[Provided data Boundary: Start]

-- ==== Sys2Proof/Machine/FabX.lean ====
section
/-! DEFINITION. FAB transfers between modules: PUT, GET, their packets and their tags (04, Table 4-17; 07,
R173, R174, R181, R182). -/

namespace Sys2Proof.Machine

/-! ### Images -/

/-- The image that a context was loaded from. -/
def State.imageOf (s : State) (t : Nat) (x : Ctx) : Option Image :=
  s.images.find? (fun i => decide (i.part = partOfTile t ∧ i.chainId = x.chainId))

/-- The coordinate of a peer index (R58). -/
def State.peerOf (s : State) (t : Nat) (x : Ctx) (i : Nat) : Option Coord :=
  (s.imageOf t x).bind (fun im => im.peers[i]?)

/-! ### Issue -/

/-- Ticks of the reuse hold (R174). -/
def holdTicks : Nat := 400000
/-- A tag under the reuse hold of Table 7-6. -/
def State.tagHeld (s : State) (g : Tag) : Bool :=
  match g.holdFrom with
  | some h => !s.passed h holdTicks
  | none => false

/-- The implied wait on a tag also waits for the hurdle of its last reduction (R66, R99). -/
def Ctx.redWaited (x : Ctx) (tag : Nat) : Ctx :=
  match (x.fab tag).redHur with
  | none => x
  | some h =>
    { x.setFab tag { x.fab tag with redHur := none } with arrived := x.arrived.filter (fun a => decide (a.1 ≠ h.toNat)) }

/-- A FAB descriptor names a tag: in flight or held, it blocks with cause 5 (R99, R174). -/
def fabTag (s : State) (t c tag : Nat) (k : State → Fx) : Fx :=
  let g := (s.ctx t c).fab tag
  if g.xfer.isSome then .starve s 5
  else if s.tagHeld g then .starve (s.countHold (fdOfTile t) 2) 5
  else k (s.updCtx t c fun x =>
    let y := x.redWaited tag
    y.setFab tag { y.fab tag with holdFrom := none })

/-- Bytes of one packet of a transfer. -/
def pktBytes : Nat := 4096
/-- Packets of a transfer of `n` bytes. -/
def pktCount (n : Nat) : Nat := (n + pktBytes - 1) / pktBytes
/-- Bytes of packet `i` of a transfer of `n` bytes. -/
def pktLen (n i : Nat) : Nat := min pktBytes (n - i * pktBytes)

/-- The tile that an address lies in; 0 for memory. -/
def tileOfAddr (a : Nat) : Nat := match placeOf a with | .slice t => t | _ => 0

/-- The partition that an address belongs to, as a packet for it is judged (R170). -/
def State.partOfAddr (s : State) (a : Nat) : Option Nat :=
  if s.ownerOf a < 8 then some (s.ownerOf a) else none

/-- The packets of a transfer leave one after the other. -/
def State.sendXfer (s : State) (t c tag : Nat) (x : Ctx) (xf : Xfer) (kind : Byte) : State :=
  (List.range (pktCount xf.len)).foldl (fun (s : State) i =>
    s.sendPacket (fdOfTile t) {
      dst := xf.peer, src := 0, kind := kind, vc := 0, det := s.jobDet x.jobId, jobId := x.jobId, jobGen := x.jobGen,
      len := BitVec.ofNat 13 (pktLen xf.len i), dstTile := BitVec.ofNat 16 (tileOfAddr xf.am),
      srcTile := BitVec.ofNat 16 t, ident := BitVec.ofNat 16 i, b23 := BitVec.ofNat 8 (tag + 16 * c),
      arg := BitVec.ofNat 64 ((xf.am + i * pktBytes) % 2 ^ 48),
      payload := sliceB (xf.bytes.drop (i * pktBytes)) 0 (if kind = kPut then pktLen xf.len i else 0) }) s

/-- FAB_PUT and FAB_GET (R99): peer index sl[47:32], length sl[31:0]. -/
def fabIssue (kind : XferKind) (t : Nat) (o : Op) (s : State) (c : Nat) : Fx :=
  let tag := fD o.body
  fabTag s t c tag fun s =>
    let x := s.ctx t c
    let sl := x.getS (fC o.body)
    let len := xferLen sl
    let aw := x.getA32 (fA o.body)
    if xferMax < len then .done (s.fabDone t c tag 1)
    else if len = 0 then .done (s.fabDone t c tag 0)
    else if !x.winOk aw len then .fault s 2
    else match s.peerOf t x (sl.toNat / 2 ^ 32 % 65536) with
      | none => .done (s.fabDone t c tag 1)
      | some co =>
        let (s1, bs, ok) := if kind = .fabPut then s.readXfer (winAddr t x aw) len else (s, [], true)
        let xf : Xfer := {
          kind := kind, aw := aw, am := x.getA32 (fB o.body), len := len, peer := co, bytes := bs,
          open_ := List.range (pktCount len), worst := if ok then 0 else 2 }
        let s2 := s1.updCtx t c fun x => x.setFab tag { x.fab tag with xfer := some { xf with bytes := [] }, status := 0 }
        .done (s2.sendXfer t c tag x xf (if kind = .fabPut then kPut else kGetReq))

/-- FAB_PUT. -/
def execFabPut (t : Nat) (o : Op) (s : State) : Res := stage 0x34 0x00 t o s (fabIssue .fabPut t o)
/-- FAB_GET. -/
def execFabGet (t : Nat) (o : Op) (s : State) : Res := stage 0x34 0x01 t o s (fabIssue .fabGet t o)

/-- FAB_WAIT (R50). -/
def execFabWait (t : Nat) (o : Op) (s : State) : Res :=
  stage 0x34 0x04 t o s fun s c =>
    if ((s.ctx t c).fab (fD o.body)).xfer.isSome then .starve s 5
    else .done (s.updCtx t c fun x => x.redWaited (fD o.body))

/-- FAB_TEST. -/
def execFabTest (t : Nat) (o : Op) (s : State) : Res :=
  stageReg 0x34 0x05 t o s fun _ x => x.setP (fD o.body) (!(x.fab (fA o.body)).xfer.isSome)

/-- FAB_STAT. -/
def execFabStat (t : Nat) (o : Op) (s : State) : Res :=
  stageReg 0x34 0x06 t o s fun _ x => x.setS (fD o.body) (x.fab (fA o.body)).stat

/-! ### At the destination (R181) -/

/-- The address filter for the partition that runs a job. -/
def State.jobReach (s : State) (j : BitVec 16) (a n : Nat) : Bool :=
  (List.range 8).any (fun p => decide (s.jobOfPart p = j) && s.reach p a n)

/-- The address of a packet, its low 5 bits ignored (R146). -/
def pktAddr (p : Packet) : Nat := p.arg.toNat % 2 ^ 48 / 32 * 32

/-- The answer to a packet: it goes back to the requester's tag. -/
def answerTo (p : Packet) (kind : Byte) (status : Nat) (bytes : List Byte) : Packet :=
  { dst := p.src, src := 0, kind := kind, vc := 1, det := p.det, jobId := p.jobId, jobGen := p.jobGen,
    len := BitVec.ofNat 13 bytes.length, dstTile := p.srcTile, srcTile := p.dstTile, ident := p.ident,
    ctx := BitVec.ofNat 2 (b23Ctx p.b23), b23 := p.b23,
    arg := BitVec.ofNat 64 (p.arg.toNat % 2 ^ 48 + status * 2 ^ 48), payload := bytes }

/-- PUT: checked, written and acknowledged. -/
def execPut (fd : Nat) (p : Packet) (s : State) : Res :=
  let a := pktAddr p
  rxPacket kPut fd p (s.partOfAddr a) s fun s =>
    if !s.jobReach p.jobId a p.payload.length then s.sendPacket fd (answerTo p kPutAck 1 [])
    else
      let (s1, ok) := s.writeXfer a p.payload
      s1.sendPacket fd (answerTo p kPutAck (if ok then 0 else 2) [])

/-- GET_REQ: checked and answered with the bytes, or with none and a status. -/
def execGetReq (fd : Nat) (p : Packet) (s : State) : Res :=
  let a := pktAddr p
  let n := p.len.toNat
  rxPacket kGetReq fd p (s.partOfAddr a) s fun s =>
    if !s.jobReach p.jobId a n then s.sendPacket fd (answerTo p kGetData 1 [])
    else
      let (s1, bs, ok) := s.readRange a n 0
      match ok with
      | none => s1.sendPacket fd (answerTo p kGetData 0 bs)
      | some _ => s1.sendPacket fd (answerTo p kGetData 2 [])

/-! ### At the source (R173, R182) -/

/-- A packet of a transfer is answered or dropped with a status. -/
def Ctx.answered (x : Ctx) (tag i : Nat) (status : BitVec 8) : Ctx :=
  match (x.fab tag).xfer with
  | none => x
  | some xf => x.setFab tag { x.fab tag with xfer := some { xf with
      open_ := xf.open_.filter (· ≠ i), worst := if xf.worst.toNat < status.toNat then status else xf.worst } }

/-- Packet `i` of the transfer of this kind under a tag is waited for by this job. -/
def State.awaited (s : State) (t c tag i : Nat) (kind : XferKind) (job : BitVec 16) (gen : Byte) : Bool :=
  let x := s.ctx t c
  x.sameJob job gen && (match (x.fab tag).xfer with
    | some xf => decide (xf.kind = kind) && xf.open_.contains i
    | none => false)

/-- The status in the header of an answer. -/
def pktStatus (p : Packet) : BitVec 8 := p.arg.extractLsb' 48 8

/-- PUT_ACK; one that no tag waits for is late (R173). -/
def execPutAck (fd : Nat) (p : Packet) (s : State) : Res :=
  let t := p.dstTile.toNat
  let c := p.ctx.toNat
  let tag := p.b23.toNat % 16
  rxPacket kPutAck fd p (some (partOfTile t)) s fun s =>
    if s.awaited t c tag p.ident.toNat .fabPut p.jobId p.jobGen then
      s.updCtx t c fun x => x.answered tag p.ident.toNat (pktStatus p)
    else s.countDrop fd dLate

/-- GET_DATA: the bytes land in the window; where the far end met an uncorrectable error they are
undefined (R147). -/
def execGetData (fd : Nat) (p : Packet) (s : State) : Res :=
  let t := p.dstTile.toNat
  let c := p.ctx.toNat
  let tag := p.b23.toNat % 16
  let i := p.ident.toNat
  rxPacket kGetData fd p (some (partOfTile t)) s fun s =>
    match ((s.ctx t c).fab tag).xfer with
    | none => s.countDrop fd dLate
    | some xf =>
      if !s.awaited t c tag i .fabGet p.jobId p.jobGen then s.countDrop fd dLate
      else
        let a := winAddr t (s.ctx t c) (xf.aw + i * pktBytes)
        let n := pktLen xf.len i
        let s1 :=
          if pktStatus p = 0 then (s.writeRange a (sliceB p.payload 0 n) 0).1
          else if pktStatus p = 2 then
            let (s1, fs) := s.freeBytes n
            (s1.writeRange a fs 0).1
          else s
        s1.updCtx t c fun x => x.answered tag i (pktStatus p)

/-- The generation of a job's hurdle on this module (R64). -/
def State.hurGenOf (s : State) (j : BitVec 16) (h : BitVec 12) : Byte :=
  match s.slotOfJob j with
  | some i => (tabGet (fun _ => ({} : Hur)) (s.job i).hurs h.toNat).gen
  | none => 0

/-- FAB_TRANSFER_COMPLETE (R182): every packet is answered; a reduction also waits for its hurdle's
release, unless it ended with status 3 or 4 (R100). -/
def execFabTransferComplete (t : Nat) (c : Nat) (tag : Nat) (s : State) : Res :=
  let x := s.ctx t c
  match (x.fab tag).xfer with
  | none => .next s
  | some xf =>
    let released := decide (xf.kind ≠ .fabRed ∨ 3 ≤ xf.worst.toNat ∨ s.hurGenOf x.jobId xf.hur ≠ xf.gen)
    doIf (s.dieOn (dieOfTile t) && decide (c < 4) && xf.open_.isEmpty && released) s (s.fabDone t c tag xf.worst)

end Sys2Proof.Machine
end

[Provided data Boundary: End]

[Task requirements]
Copy the records above exactly, beginning at the line that contains "def pktCount (n" and stopping after the line that contains "else match s.peerOf".

[Answer for the task]
def pktCount (n : Nat) : Nat := (n + pktBytes - 1) / pktBytes
/-- Bytes of packet `i` of a transfer of `n` bytes. -/
def pktLen (n i : Nat) : Nat := min pktBytes (n - i * pktBytes)

/-- The tile that an address lies in; 0 for memory. -/
def tileOfAddr (a : Nat) : Nat := match placeOf a with | .slice t => t | _ => 0

/-- The partition that an address belongs to, as a packet for it is judged (R170). -/
def State.partOfAddr (s : State) (a : Nat) : Option Nat :=
  if s.ownerOf a < 8 then some (s.ownerOf a) else none

/-- The packets of a transfer leave one after the other. -/
def State.sendXfer (s : State) (t c tag : Nat) (x : Ctx) (xf : Xfer) (kind : Byte) : State :=
  (List.range (pktCount xf.len)).foldl (fun (s : State) i =>
    s.sendPacket (fdOfTile t) {
      dst := xf.peer, src := 0, kind := kind, vc := 0, det := s.jobDet x.jobId, jobId := x.jobId, jobGen := x.jobGen,
      len := BitVec.ofNat 13 (pktLen xf.len i), dstTile := BitVec.ofNat 16 (tileOfAddr xf.am),
      srcTile := BitVec.ofNat 16 t, ident := BitVec.ofNat 16 i, b23 := BitVec.ofNat 8 (tag + 16 * c),
      arg := BitVec.ofNat 64 ((xf.am + i * pktBytes) % 2 ^ 48),
      payload := sliceB (xf.bytes.drop (i * pktBytes)) 0 (if kind = kPut then pktLen xf.len i else 0) }) s

/-- FAB_PUT and FAB_GET (R99): peer index sl[47:32], length sl[31:0]. -/
def fabIssue (kind : XferKind) (t : Nat) (o : Op) (s : State) (c : Nat) : Fx :=
  let tag := fD o.body
  fabTag s t c tag fun s =>
    let x := s.ctx t c
    let sl := x.getS (fC o.body)
    let len := xferLen sl
    let aw := x.getA32 (fA o.body)
    if xferMax < len then .done (s.fabDone t c tag 1)
    else if len = 0 then .done (s.fabDone t c tag 0)
    else if !x.winOk aw len then .fault s 2
    else match s.peerOf t x (sl.toNat / 2 ^ 32 % 65536) with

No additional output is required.